Tell me how many lines in the entries below contain the word "true"; reply with the number and nothing else.

—————

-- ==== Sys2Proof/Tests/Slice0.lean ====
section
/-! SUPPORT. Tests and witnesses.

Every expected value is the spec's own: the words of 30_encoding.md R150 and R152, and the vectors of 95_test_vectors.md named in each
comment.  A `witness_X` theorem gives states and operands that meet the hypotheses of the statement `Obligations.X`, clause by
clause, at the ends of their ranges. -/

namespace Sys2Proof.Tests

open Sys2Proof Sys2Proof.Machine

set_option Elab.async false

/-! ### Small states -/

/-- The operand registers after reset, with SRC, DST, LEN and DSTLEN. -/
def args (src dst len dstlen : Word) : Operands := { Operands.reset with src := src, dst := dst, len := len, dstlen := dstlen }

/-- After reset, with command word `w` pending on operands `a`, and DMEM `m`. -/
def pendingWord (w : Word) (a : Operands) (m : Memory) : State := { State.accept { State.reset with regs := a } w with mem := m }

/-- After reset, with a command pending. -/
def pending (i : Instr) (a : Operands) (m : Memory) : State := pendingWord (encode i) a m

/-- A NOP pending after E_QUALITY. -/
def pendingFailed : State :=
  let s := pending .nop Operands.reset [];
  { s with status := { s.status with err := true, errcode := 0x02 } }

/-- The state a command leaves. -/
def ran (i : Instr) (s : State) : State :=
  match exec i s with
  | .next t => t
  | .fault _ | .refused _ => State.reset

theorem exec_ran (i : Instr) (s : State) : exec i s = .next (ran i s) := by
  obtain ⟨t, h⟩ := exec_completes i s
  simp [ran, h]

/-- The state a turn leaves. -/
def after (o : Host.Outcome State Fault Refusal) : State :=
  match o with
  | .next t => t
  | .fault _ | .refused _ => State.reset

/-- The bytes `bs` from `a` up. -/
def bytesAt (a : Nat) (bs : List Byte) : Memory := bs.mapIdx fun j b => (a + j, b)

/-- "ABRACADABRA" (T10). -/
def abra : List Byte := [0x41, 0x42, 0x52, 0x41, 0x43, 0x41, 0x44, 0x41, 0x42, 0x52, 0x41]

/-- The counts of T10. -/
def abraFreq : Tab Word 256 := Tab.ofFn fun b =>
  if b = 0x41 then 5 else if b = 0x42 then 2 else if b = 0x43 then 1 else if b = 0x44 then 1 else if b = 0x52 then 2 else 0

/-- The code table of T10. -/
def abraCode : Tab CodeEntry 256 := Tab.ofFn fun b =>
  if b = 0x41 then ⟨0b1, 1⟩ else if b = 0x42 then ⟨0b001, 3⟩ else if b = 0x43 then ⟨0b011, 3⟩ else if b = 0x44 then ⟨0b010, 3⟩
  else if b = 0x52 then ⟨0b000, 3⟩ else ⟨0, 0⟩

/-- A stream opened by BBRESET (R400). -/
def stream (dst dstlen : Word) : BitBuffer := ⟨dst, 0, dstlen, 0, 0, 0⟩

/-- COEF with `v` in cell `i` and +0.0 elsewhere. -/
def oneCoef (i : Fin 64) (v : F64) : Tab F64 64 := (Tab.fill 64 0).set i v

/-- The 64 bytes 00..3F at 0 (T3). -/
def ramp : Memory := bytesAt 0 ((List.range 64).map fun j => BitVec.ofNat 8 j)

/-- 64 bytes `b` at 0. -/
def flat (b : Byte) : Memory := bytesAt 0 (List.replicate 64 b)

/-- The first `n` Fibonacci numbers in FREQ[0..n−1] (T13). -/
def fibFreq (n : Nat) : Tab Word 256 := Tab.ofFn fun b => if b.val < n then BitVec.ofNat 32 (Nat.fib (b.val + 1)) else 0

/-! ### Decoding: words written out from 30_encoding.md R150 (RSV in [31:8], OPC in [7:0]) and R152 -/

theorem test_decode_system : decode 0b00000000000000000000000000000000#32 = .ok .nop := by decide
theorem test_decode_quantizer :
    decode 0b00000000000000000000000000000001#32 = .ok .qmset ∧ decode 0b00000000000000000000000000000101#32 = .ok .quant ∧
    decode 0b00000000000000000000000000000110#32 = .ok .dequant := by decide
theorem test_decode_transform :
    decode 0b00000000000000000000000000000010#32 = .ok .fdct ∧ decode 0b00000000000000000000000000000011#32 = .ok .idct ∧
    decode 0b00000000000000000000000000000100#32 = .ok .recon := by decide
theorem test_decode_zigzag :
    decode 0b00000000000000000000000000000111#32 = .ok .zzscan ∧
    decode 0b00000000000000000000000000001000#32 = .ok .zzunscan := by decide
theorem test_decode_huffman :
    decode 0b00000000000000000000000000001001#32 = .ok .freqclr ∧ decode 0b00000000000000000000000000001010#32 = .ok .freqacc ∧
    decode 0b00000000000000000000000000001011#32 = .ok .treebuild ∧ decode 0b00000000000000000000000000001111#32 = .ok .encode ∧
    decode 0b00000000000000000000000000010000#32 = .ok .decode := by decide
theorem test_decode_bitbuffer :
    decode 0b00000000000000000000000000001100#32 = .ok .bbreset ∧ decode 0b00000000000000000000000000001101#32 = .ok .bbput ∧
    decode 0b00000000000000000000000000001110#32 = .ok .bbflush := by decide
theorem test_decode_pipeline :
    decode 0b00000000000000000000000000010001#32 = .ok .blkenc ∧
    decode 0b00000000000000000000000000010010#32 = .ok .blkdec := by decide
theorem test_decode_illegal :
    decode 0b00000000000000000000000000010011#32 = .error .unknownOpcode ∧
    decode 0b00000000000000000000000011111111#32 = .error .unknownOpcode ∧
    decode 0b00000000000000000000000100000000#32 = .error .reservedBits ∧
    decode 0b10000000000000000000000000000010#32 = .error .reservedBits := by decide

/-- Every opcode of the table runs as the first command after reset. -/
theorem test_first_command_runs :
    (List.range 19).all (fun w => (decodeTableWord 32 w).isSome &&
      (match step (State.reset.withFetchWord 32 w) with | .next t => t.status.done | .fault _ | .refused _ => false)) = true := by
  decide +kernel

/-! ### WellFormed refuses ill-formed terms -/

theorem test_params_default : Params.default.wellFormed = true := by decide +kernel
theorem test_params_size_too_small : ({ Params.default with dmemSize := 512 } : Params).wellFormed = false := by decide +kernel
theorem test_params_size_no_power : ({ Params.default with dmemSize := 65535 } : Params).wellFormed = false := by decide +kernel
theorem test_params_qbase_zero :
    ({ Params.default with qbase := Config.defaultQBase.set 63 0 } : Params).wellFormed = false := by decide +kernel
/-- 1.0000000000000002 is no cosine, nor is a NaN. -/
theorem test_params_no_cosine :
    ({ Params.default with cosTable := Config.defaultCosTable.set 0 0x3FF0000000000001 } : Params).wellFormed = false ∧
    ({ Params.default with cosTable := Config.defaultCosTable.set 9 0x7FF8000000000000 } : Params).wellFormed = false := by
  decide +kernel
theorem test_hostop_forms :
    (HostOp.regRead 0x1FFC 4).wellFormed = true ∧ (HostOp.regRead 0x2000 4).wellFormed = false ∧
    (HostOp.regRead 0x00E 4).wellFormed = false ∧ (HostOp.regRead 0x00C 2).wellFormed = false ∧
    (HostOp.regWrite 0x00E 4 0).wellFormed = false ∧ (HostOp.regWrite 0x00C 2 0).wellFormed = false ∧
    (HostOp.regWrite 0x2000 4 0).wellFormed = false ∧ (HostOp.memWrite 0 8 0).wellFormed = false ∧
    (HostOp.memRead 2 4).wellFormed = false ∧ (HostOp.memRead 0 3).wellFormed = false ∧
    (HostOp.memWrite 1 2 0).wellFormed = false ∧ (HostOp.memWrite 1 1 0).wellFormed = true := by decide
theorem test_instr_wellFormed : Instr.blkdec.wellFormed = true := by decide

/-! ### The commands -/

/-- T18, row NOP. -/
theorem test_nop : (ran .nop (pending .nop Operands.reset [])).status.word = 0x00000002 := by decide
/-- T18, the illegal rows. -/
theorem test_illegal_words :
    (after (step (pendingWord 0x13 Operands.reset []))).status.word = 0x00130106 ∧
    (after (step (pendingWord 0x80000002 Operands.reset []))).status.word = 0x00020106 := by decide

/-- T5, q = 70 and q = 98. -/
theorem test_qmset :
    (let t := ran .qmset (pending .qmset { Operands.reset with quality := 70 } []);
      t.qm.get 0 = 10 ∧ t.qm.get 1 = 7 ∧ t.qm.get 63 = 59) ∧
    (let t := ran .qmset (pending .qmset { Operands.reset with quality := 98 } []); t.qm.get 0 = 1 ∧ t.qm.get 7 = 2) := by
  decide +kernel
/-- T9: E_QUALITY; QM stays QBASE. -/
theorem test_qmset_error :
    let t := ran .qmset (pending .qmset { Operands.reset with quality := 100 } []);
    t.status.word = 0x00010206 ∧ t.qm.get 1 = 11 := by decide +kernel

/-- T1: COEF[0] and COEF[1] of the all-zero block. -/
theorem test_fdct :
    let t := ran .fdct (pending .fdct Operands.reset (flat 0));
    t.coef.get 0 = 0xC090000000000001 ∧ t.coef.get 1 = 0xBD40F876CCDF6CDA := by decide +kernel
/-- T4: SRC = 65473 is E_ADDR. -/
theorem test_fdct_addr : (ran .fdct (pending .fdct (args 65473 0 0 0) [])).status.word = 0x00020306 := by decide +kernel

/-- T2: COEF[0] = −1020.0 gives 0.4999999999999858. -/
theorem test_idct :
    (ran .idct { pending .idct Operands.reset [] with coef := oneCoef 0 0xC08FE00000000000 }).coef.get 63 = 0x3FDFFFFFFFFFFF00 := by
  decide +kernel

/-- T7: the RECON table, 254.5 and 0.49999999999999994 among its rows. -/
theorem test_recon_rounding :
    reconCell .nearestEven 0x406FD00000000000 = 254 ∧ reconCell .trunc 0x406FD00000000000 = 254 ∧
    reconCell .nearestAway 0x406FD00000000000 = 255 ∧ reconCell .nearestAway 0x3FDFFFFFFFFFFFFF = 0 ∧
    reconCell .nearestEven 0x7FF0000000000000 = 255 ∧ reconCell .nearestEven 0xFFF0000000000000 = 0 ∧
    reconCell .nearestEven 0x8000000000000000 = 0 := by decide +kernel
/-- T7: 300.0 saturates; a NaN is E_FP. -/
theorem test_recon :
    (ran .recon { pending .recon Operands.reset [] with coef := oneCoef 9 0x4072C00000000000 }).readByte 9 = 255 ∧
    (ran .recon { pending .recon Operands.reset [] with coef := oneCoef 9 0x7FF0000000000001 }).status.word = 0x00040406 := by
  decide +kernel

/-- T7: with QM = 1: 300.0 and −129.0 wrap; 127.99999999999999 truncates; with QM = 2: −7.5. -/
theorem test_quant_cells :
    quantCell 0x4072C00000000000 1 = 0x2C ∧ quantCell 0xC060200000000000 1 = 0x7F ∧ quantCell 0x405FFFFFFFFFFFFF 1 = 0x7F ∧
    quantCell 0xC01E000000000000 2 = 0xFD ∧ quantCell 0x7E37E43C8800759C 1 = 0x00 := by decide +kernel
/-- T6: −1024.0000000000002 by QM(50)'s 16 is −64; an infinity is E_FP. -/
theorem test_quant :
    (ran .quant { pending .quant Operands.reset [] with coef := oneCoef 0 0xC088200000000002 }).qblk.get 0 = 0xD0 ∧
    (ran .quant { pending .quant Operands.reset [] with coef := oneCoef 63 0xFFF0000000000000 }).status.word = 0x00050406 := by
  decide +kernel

—————

*Final answer*:
6